Dialectical Musings

The House Always Wins


YouTube, TikTok, Instagram etc. as capitalism in miniature


Here's the broad picture:

The above picture is capitalism in miniature. Essentially, the company gets the profits accruing from the free labour of hundreds of millions in exchange for hosting a digital platform and providing it to those people. The company's platform ownership is equivalent to corporations owning the means of production. In fact, one can think of the internet as the digital commons and the emergence of the mega-platforms as an enclosure of the commons.

And similar to workers in the larger capitalist setup, almost all video uploaders slog relentlessly in the hope of becoming wealthy, but only a tiny proportion of the sloggers become even moderately rich. And there's no guarantee that they stay rich, even if they slog harder and harder. Only the owners and the top management of the platforms, a negligible fraction of the population, manage to stay ultra-wealthy.
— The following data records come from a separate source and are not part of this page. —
/-- A context takes its work. -/
def State.takeWork (s : State) (c : CtxRef) (p : Nat) (w : Work) (store : Nat) : State :=
  match w with
  | .message m => (s.modUnit c.unit fun x => { x with inbox := dropMessage m x.inbox }).startHandler c m store
  | .capsule i k pos => s.startStop c i k pos store
  | .entry r e pos => (s.popQueue r).startEntry c p e pos store
  | .index l i pos => (s.modLaunch l.num fun l => l.advance (p / 256)).startIndex c l i pos store

/-- CONTEXT_TAKES_WORK (R78, R82): the lowest free context of an enabled core takes its next work, unless its partition is being
stopped (R355) or no store is free (R124). -/
def execContextTakesWork (c : CtxRef) (s : State) : Host.Outcome State Fault Refusal :=
  match c.unit with
  | .kp _ => .next s
  | .core p =>
    let x := s.unit c.unit
    if !s.ready || !x.en || (s.part x.tag).tstate != 0 || s.freeCtx c.unit != some c.ctx then .next s
    else
      match s.chooseWork p with
      | none => .next s
      | some w => match s.workStore c.unit w with
        | none => .next s
        | some n => .next (s.takeWork c p w n)

/-! ### Service strands (R79) -/

/-- KPSTART (R79): a service strand starts from a record in one of a kingpost's own contexts, or the write is refused. -/
def execKpstart (kp : Nat) (v : Word) (s : State) : Host.Outcome State Fault Refusal :=
  let u := UnitRef.kp kp
  let c : CtxRef := ⟨u, v.toNat % 4⟩
  let x := s.unit u
  let refuse (s : State) (n : Nat) : Host.Outcome State Fault Refusal :=
    .next (s.modUnit u fun x => { x with refuse := BitVec.ofNat 8 n })
  if !s.ready then .next s.unsupported
  else if (s.strand c).isSome then refuse s 1
  else if !x.en then refuse s 2
  else
    let va := BitVec.ofNat 64 (v.toNat / 32 * 32)
    match s.feRead x.tag va 32 with
    | (s, .error _) => refuse s 3
    | (s, .ok bs) =>
      match s.freeStore u with
      | none => refuse s 1
      | some n =>
        let code := wordIn bs 8
        let ctl := wordIn bs 24
        let (s, t) := s.makeStrand u .service code x.tag 0 n
        let t := { t with
          wins := [startWindow [some 0, none, none, none, none, none, some (wordIn bs 16), some va]], prio := ctlPrio ctl, ctl := ctl }
        .next (s.begin c t (s.recordCheck x.tag code ctl true) none)

/-! ### Queues that fill again (R76, R77) -/

/-- PINNED_QUEUE_FEED (R76): a launch core's next index joins its pinned queue, which keeps at most 64. PLACE of its control word is
0x3_FFFF, as R75 has it for the open mode (log 56). -/
def execPinnedQueueFeed (launch : Nat) (pcore : Nat) (s : State) : Host.Outcome State Fault Refusal :=
  match s.launch launch with
  | none => .next s
  | some l =>
    match if l.pkt.kind = 1 && l.isPinned then l.coreIdx pcore else none with
    | none => .next s
    | some d =>
      let r := QueueRef.core pcore
      let q := s.queue r
      match if q.ring.isEmpty && !(s.tile (pcore / 32)).holds r && !s.waitsAtHome r && q.q.length < 64 then l.nextIdx d else none with
      | none => .next s
      | some i =>
        let e : QEntry :=
          ⟨0, 0, l.pkt.entry, l.pkt.args, ctlOf launch anyCore l.pkt.prio, launch, l.part, i, none, none, 0, none, none⟩
        .next ((s.setQueue r { q with q := q.q ++ [e] }).modLaunch launch fun l => l.advance d)

/-- A queue's oldest entry in an overflow area, with its place there. -/
def ovfEntry (r : QueueRef) (t : Tile) : Option (QEntry × Over) :=
  t.ovf.findSome? fun o => match o.item with
    | .entry q e => if q == r then some (e, o) else none
    | _ => none

/-- The oldest entry that a queue has in the overflow area goes into its ring, where the ring has room (R77). -/
def State.ovfToRing (s : State) (r : QueueRef) : State :=
  let x := s.queue r
  match if x.ring.length < ringCap r then ovfEntry r (s.tile (queueTile r)) else none with
  | some (e, o) =>
    ((s.ovfTake (queueTile r) o).spillWrite (s.ringAt r x.ring.length) e.image).setQueue r { x with ring := x.ring ++ [e] }
  | none => s

/-- SPILL_RING_RETURN (R76, R77): the oldest entry of the ring comes back into the queue, or the oldest of the overflow area into
the ring. -/
def execSpillRingReturn (q : QueueRef) (s : State) : Host.Outcome State Fault Refusal :=
  let x := s.queue q
  match x.ring with
  | e :: es =>
    if x.q.length < queueCap q then
      .next ((s.spillRead (s.ringAt q 0) 32).setQueue q ⟨x.q ++ [e], es, (x.pos + 1) % ringCap q⟩)
    else .next (s.ovfToRing q)
  | [] => .next (s.ovfToRing q)

/-- OVERFLOW_PUSH_RESUME (R77): the oldest push of its queue that waits at a home slice goes on when there is room. -/
def execOverflowPushResume (id : Nat) (s : State) : Host.Outcome State Fault Refusal :=
  match NMap.find s.pushWait id with
  | none => .next s
  | some (r, e) =>
    if s.pushWait.any fun w => w.1 < id && w.2.1 == r then .next s
    else
      match s.enqueueNow r e with
      | some s => .next { s with pushWait := NMap.del s.pushWait id }
      | none => .next s

/-! ### Pre-emption for priority (R80, R328) -/

/-- The cores whose contexts the head of a queue is eligible for. -/
def State.eligible (s : State) (r : QueueRef) (e : QEntry) : List Nat :=
  match r with
  | .core p => [p]
  | .tile t _ =>
    (List.range 32).map (32 * t + ·) |>.filter fun p =>
      let x := s.unit (.core p)
      x.en && x.tag == e.part && (match s.launch e.launch with
        | some l => !l.inTile t || l.cores.any fun f => f.2 == p
        | none => true)

/-- The strand that a record asks to pre-empt (R80): the most recently started one of a lower priority and a pre-emptible launch. -/
def State.preemptee (s : State) (cores : List Nat) (prio : Nat) : Option (CtxRef × Strand) :=
  let able := s.allStrands.filter fun e =>
    (match e.1.unit with | .core p => cores.contains p | .kp _ => false) && e.2.prio < prio && !e.2.preempt && e.2.kind != .service &&
      (match s.launch e.2.launch with | some l => l.pkt.preempt | none => false)
  able.foldl (fun (b : Option (CtxRef × Strand)) e => match b with
    | none => some e
    | some x => if x.2.startNo < e.2.startNo then some e else b) none

/-- A pre-emption request reaches a strand (R328); a service strand takes none (R79). -/
def Strand.asked (t : Strand) : Strand := if t.kind == .service then t else { t with preempt := true }

/-- The pre-emption that a record has asked for is open: its strand has not been saved and has not ended (R80). -/
def State.askOpen (s : State) (e : QEntry) : Bool :=
  match e.asked with
  | some sid => s.allStrands.any fun t => t.2.sid == sid && t.2.preempt
  | none => false

/-- A record that waits because no context of its eligible cores is free, with no request of its own open, and the strand that it
asks to pre-empt (R80). -/
def State.asks (s : State) (q : QueueRef) (e : QEntry) : Option (CtxRef × Strand) :=
  let cores := s.eligible q e
  if s.askOpen e || cores.any fun p => (s.freeCtx (.core p)).isSome then none
  else s.preemptee cores (min (ctlPrio e.ctl) 7)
And because they own and control the digital platforms, they can arbitrarily and abruptly deny a digital labourer the right to access one of the platforms.

Unionized workers, over more than a century of struggle against their corporate employers, won themselves many rights—collective bargaining, fair wages, overtime pay, eight-hour day, five-day or six-day week, annual leave, family and medical leave, hazard-free working conditions, mandatory advance notice prior to termination of contract, etc. (Of course, they have to vigilantly keep guarding these rights; the corporations and the corporate states are always keen to roll them back at the slightest excuse, they often succeed, and then the workers have to again fight to win them back.) Will the digital labourers learn their lessons from this history, and fight for something similar? Will they go a step further and collectively own and manage the digital realm?